Hydrangea bloom colours, determined based on acidity or basicity of soil is a thing, yes.
Unlike most plants, hydrangea colours don’t dependant and very on change of multiple pigments absorbing and reflecting light energy, but however they depend and change based on varying amounts and access to aluminum ions in the soil. Hydrangea flowers are much like litmus paper for a gardener, their colour changing solely on pH level of the soil. This means that they are not necessarily a bloom of true flower, they are known more formally as an inflorescence. Hydrangea flowers in a more acidic environment of soil, tend to obtain a more bluish colour due to the mobility of aluminum ions in an acidic environment. Upon reaching a threshold of 40 micrograms per gram however, once blue they do not get ‘bluer’. In an environment below threshold they reach a lavender colour where the hydrangea roots are receiving aluminum for that blue tint but not an excess amount. Keep in mind a hydrangea exceeding threshold aluminum can kill the plant. In a more basic solution of soil, the aluminum ions combine with hydroxide ions, making the product aluminum hydroxide ion.

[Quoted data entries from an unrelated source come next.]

/-- An entry that allows no flag has FS zero (R32, R302). FS of `prf`, a cell that R249 marks zero, has been judged before with
the fields (R245, log 63). -/
def Instr.flagOk : Instr → Bool
  | .bra _ => true
  | .brg _ => true
  | .bri _ => true
  | .call _ => true
  | .calli _ => true
  | .ret _ => true
  | .yield _ => true
  | .nop _ => true
  | .idle _ => true
  | .lnch _ => true
  | .brv _ => true
  | .briv _ => true
  | .exit _ => true
  | .join _ => true
  | .mopen _ => true
  | .mclose _ => true
  | .mrep _ => true
  | .gadd _ => true
  | .gsub _ => true
  | .gmul _ => true
  | .gmulh _ => true
  | .gmad _ => true
  | .gdiv _ => true
  | .grem _ => true
  | .gand _ => true
  | .gor _ => true
  | .gxor _ => true
  | .gshl _ => true
  | .gshr _ => true
  | .gsar _ => true
  | .gmin _ => true
  | .gmax _ => true
  | .gmov _ => true
  | .gmovh _ => true
  | .gcmp _ => true
  | .gsel _ => true
  | .gbits _ => true
  | .gplog _ => true
  | .emov _ => true
  | .plog f => !f.fs
  | .ballot f => !f.fs
  | .vbc f => !f.fs
  | .vrdl f => !f.fs
  | .vred f => !f.fs
  | .vshfl f => !f.fs
  | .vadd f => !f.fs
  | .vsub f => !f.fs
  | .vmul f => !f.fs
  | .vmulh f => !f.fs
  | .vmad f => !f.fs
  | .vand f => !f.fs
  | .vor f => !f.fs
  | .vxor f => !f.fs
  | .vshl f => !f.fs
  | .vshr f => !f.fs
  | .vsar f => !f.fs
  | .vmin f => !f.fs
  | .vmax f => !f.fs
  | .vabs f => !f.fs
  | .vbits f => !f.fs
  | .vbfe f => !f.fs
  | .vbfi f => !f.fs
  | .vcmp f => !f.fs
  | .vsel f => !f.fs
  | .vmov f => !f.fs
  | .vfadd f => !f.fs
  | .vfsub f => !f.fs
  | .vfmul f => !f.fs
  | .vfma f => !f.fs
  | .vfmin f => !f.fs
  | .vfmax f => !f.fs
  | .vfcmp f => !f.fs
  | .vfrcp f => !f.fs
  | .vfrsq f => !f.fs
  | .vfsqrt f => !f.fs
  | .vfex2 f => !f.fs
  | .vflg2 f => !f.fs
  | .vfsin f => !f.fs
  | .vfcos f => !f.fs
  | .vfcls f => !f.fs
  | .vfscl f => !f.fs
  | .vfdp4 f => !f.fs
  | .vcvt f => !f.fs
  | .vnarw f => !f.fs
  | .vwide f => !f.fs
  | .vscl f => !f.fs
  | .vpack f => !f.fs
  | .vunpk f => !f.fs
  | .mmas f => !f.fs
  | .xlut _ => true
  | .xunp _ => true
  | .mmlp _ => true
  | .eptab _ => true
  | .xtab _ => true
  | .xlz _ => true
  | .ld _ => true
  | .st _ => true
  | .atom _ => true
  | .acas _ => true
  | .gld _ => true
  | .gst _ => true
  | .gatom _ => true
  | .fence _ => true
  | .cclean _ => true
  | .cinval _ => true
  | .cflush _ => true
  | .ptsync _ => true
  | .prf f => !f.fs
  | .wopen _ => true
  | .wret _ => true
  | .wld _ => true
  | .wst _ => true
  | .wadv f => !f.fs
  | .wget f => !f.fs
  | .wchk f => !f.fs
  | .cpa _ => true
  | .cpg _ => true
  | .cpx _ => true
  | .cpw _ => true
  | .cpm _ => true
  | .bini f => !f.fs
  | .barr f => !f.fs
  | .bwait f => !f.fs
  | .bsync f => !f.fs
  | .btest f => !f.fs
  | .crv f => !f.fs
  | .grant _ => true
  | .revk _ => true
  | .trap _ => true
  | .trret _ => true
  | .tfence _ => true
  | .brk _ => true
  | .srd _ => true
  | .swr _ => true
  | .pgtk _ => true
  | .pgmap _ => true
  | .mark _ => true
  | .sig _ => true
  | .vaddImm _ => true
  | .vsubImm _ => true
  | .vmulImm _ => true
  | .vmulhImm _ => true
  | .vandImm _ => true
  | .vorImm _ => true
  | .vxorImm _ => true
  | .vshlImm _ => true
  | .vshrImm _ => true
  | .vsarImm _ => true
  | .vminImm _ => true
  | .vmaxImm _ => true
  | .vcmpImm _ => true
  | .vmovImm _ => true
  | .vfaddImm _ => true
  | .vfsubImm _ => true
  | .vfmulImm _ => true
  | .vfminImm _ => true
  | .vfmaxImm _ => true
  | .vfcmpImm _ => true
  | .vaddMelded _ => true
  | .vsubMelded _ => true
  | .vmulMelded _ => true
  | .vmadMelded _ => true
  | .vandMelded _ => true
  | .vorMelded _ => true
  | .vxorMelded _ => true
  | .vshlMelded _ => true
  | .vshrMelded _ => true
  | .vsarMelded _ => true
  | .vminMelded _ => true
  | .vmaxMelded _ => true
  | .vcmpMelded _ => true
  | .vmovMelded _ => true
  | .vfaddMelded _ => true
  | .vfsubMelded _ => true
  | .vfmulMelded _ => true
  | .vfmaMelded _ => true
  | .vfminMelded _ => true
  | .vfmaxMelded _ => true
  | .vfcmpMelded _ => true
  | .ldMelded _ => true
  | .stMelded _ => true
  | .wldMelded _ => true
  | .wstMelded _ => true
  | .clauseStart => true
  | .meterWindowEnd _ => true
  | .throttleDelivery => true
  | .graceIssue _ => true
  | .starvationPromotion _ => true
  | .timingEvent _ _ _ _ => true
  | .replayBubbleEnd _ _ => true
  | .limpModeEnd _ _ => true
  | .supplySettled _ => true
  | .quietPeriodExpiry _ => true
  | .teWindowEnd _ => true
  | .egressGateRelease _ _ => true
  | .launchTake _ => true
  | .teamAdmission _ _ => true
  | .preemptionSave _ => true
  | .saveFrameFree => true
  | .teamResume _ _ => true
  | .teamEnd _ => true
  | .launchComplete _ => true
  | .carveEffect _ => true
  | .operationCompletion _ _ => true
  | .engineCommandCompletion _ _ => true
  | .mmlpStep _ _ => true
  | .pipeJobReply _ _ => true
  | .scratchLineArrival _ _ => true
  | .multicastLineArrival _ => true
  | .deferredFaultTaken _ => true
  | .pendingTrapEntry _ => true
  | .pcSample _ _ => true
  | .faultRingAccept => true
  | .pageMoveCopy _ _ => true
  | .pageMoveSwitch => true
  | .apertureWriteback _ => true
  | .sliceRatioChange _ _ => true
  | .ratioDeadline _ _ => true
  | .binDeadline _ => true
  | .binSwitch _ => true
  | .powerOnStart _ => true
  | .alarmLevel2 _ => true
  | .alarmLevel3 _ => true
  | .linkStateChange _ _ => true
  | .attestationDone => true
  | .provisionDone => true
  | .qtailWrite _ _ => true
  | .qctlWrite _ _ => true
  | .qerrClear _ _ => true
  | .hfqheadWrite _ => true
  | .intstatClear _ => true
  | .intmaskWrite _ => true
  | .dbgcmdResume _ => true
  | .dbgcmdStepBack _ => true
  | .dbgcmdEndLaunch _ => true
  | .dbgvdataAccess _ _ => true
  | .dbgsdataAccess _ _ => true
  | .wake _ _ => true
  | .sratioWrite _ _ _ => true
  | .mgnctlWrite _ _ => true
  | .qstatClear _ _ => true
  | .dieclkWrite _ _ => true
  | .stcmdWarm _ => true
  | .stcmdCold _ => true
  | .atcmd _ => true
  | .provcmd _ => true
  | .trgctlWrite _ _ => true
  | .broadcastWrite _ _ => true
  | .registerWrite _ _ => true
  | .hostBar2Read _ _ _ => true
  | .hostBar2Write _ _ _ => true
  | .hostBar4Access _ _ _ _ => true
  | .peerAccessArrival _ _ _ _ => true
  | .peerPortStateChange _ _ => true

An ion which is immobile. Results of this is the hydrangea picking up a red/pink colour. However, in a very basic, hydroponic soil, tetrahydroxoaluminate is formed, and changes stability allowing for the ion to flow an act as if it were an aluminum ion. In quick summary of understanding: RED= No Aluminum; BLUE= threshold reached;PURPLE= intermediate amount below threshold but aluminum is still available. Now, Hydrangea due obtain one pigment. Delphinidin-3-glucoside.
Found under the pigment family anthocyanins, it is the same group as pigments found in autumn leaves that change them red/orange. Delphinidin-3-glucoside is made up of a three carbon ring, various sugars connected and is low in pH level. The pigment, with loss of one or more hydrogen ions, changes in levels of pH. I chose to use this article as a relation to the biochemistry unit, because we covered a lot of topics and experiments involving identifying acids and bases, and determining pH level. I found it interesting how the article was able to not only teach the differences of acidity and basicity in the environment of these blooms but also how it works to effect the changes in their colourful bloom. Information found in this article was very interesting, I personally had no idea that a beautiful bloom such as this was based so solely on biochemistry and lacked in pigments and the usage of light energy for reflection and absorption. The best thing about using this article is that i was able to relate, compare, and learn facts, at a level I can completely understand.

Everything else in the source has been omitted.